Thursday, May 8, 2008
Republican state Sen. Jeff Denham made a bold move last summer when he stood up to The Don, and told the Governator what he could do with his budget proposal. Now, Denham’s decision to vote no on the state budget is coming back to bite him in the ass. Supporters say Denham was doing precisely what he was sent to Sacramento to do: his job. Come June 3, however, Denham could be out of one.
A 1911 Constitutional amendment gave Californians the right to recall a sitting lawmaker. But when Denham’s name appears on the June 3 ballot, it will be only the eighth time in California’s history that a legislator has been on the ballot for recall. Instead, the electorate has historically chosen to flex its political prowess by refusing to reelect the occasional wayward politician.
Five years later, the sting of the 2003 Republican-led recall of then-Gov. Gray Davis still burns – perhaps made even more painful by an election that pitted a serious politician (Davis) trying to save his job against 135 gubernatorial wannabes (a porn star, Larry Flint of Hustler magazine fame, and actor Gary Coleman, among others) who threatened to make a mockery of California politics. Critics of the Denham recall say it cuts even deeper: This is tit-for-tat time for Dems, and Denham will take the fall. It didn’t help that Denham’s vote against the budget, and refusal to budge for seven solid weeks pissed off one of the most powerful politicians in Sacramento: Senate Pro Tem Don Perata.
“This is Jeff Denham versus Don Perata,” says Tim Clark, Denham’s political strategist. “Jeff was right to oppose the budget and not back down because of Perata’s bullying.”
Perata led the move to get Denham’s name on the ballot in Denham’s wackily drawn 12th District that includes parts of Monterey, San Benito, Stanislaus, Merced and Madera counties.
Though the district’s registered voters are split 46 percent Democrat to 36 percent Republican, a Democrat has never been elected in the 12th. In 2002, when the district was redrawn to its current configuration, then-rookie Denham beat out long-time politically connected Democrat Rusty Areias. In 2006, Denham won nearly 60 percent of the vote in a reelection bid against Democrat Wiley Nickel. “The failure of any Democrat to win a single election in that district has become an embarrassment to the party,” says a long-time elected Dem.
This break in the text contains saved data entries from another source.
theorem test_decode_ldr : read 0b000001_01_00_0_10100_00#18 = some (.ldr 1 0 false 20) := by decide
theorem test_decode_str : read 0b000010_00_01_0_01100_00#18 = some (.str 0 1 false 12) := by decide
theorem test_decode_lda : read 0b000011_10_00_0_11111_00#18 = some (.lda 2 0 false 31) := by decide
theorem test_decode_ldx : read 0b100001_01_0_10100_0000#18 = some (.ldx 1 false 20) := by decide
theorem test_decode_stx : read 0b100010_10_1_00101_0000#18 = some (.stx 2 true 5) := by decide
theorem test_decode_jz : read 0b001000_00_00_1_01000_00#18 = some (.jz 0 0 true 8) := by decide
theorem test_decode_jne : read 0b001001_01_10_0_00011_00#18 = some (.jne 1 2 false 3) := by decide
theorem test_decode_jne_unused_bits : read 0b001001_01_10_0_00011_11#18 = some (.jne 1 2 false 3) := by decide
theorem test_decode_jcc : read 0b001010_11_00_0_10000_00#18 = some (.jcc 3 0 false 16) := by decide
theorem test_decode_jmp : read 0b001011_00_00_1_01000_00#18 = some (.jmp 0 0 true 8) := by decide
theorem test_decode_jsr : read 0b001100_00_00_0_10100_00#18 = some (.jsr 0 0 false 20) := by decide
theorem test_decode_rfs : read 0b001101_00_00_0_00101_00#18 = some (.rfs 0 0 false 5) := by decide
theorem test_decode_sob : read 0b001110_00_00_0_10100_00#18 = some (.sob 0 0 false 20) := by decide
theorem test_decode_jge : read 0b001111_10_01_0_00100_00#18 = some (.jge 2 1 false 4) := by decide
theorem test_decode_amr : read 0b000100_00_01_0_01011_00#18 = some (.amr 0 1 false 11) := by decide
theorem test_decode_smr : read 0b000101_01_00_0_10100_00#18 = some (.smr 1 0 false 20) := by decide
theorem test_decode_air : read 0b000110_00_00101_00000#18 = some (.air 0 5) := by decide
theorem test_decode_sir : read 0b000111_11_11111_00000#18 = some (.sir 3 31) := by decide
theorem test_decode_mlt : read 0b010000_00_10_00000000#18 = some (.mlt 0 2) := by decide
theorem test_decode_dvd : read 0b010001_10_11_00000000#18 = some (.dvd 2 3) := by decide
theorem test_decode_trr : read 0b010010_01_10_00000000#18 = some (.trr 1 2) := by decide
theorem test_decode_and : read 0b010011_00_01_00000000#18 = some (.and 0 1) := by decide
theorem test_decode_orr : read 0b010100_10_11_00000000#18 = some (.orr 2 3) := by decide
theorem test_decode_not : read 0b010101_01_0000000000#18 = some (.not 1) := by decide
theorem test_decode_src : read 0b011001_00_1_1_0010_0000#18 = some (.src 0 true true 2) := by decide
theorem test_decode_rrc : read 0b011010_10_0_1_0001_0000#18 = some (.rrc 2 false true 1) := by decide
theorem test_decode_in : read 0b110001_00_00011_00000#18 = some (.inp 0 3) := by decide
theorem test_decode_out : read 0b110010_01_00001_00000#18 = some (.out 1 1) := by decide
theorem test_decode_trap : read 0b011000_0001_00000000#18 = some (.trap 1) := by decide
theorem test_decode_hlt : read 0x00FFF#18 = some (.hlt 3 3 true 31) := by decide
theorem test_decode_illegal_22 : refusal 0x16000#18 = some .illegalOpcode := by decide
theorem test_decode_illegal_63 : refusal 0x3FFFF#18 = some .illegalOpcode := by decide
theorem test_decode_mlt_odd : refusal 0x10600#18 = some .mulDivOddRx := by decide
theorem test_decode_dvd_odd : refusal 0x11F00#18 = some .mulDivOddRx := by decide
theorem test_decode_ldx_index_zero : refusal 0x21040#18 = some .indexZeroLX := by decide
theorem test_encode_words : encode (.ldr 1 0 false 20) = 0x01450#18 ∧ encode (.jne 1 2 false 3) = 0x0960C#18 ∧
    encode (.rrc 2 false true 1) = 0x1A910#18 ∧ encode (.out 1 1) = 0x32420#18 := by decide
theorem test_decode_table_word : decodeTableWord 18 0x01450 = some (.ldr 1 0 false 20) ∧
    decodeTableWord 18 0x16000 = none := by decide

/-! ### Single steps -/

/-- A state between instructions at 100, inside `execute(continue)`, with these main-memory cells and nothing cached. -/
def start (cells : Memory) : State :=
  { State.reset with pc := 100, execMode := .continue, executing := true, ms := { MemSys.reset with mem := cells } }

/-- One step of a state with an instruction word where it fetches. -/
def runWord (w : Nat) (s : State) : Option State :=
  match step (s.withFetchWord 18 w) with
  | .next t => some t
  | _ => none

/-- A field of the state that one step gives, none where it stops. -/
def after (w : Nat) (s : State) {α : Type} (f : State → α) : Option α := (runWord w s).map f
Recall critics say the district’s Democrat-to-Republican ratio made Denham a sitting duck, since the other Republican holdouts on the budget represented largely GOP-dominated or 50/50-split territories.
Some say Denham hasn’t helped matters much by being largely inactive in the Legislature. “He hasn’t done anything he was elected to do,” says Gary Robbins, an activist who led the charge to get the recall on the ballot. “I know he’s said he votes his conscience, but I don’t know how he can call it conscience when he simply votes in favor of legislation that supports people who give him huge sums of money. He votes the way the money flows,” Robbins says of racetrack owners and casino owners who have made big donations to Denham’s campaigns over the years. Denham has authored several bills to benefit both industries.
If voters decide to yank Denham’s Senate seat out from under him, they will be sending Monterey County Supervisor Simón Salinas to Sacramento. Salinas, the only candidate on the ballot to replace Denham, was termed out of the Assembly in 2006. Instead of challenging Denham for the District 12 seat that same year, Salinas ran for local office to stay close to home and tend to family matters. He says he has no regrets.
“Thousands of registered voters signed petitions to get this recall on the ballot,” Salinas says. “What that says to me is that voters are ready for change. There is so much work in Sacramento to be done for the district. And I think people are tired of the bickering and just want someone to get in there and get things done. It’s time.”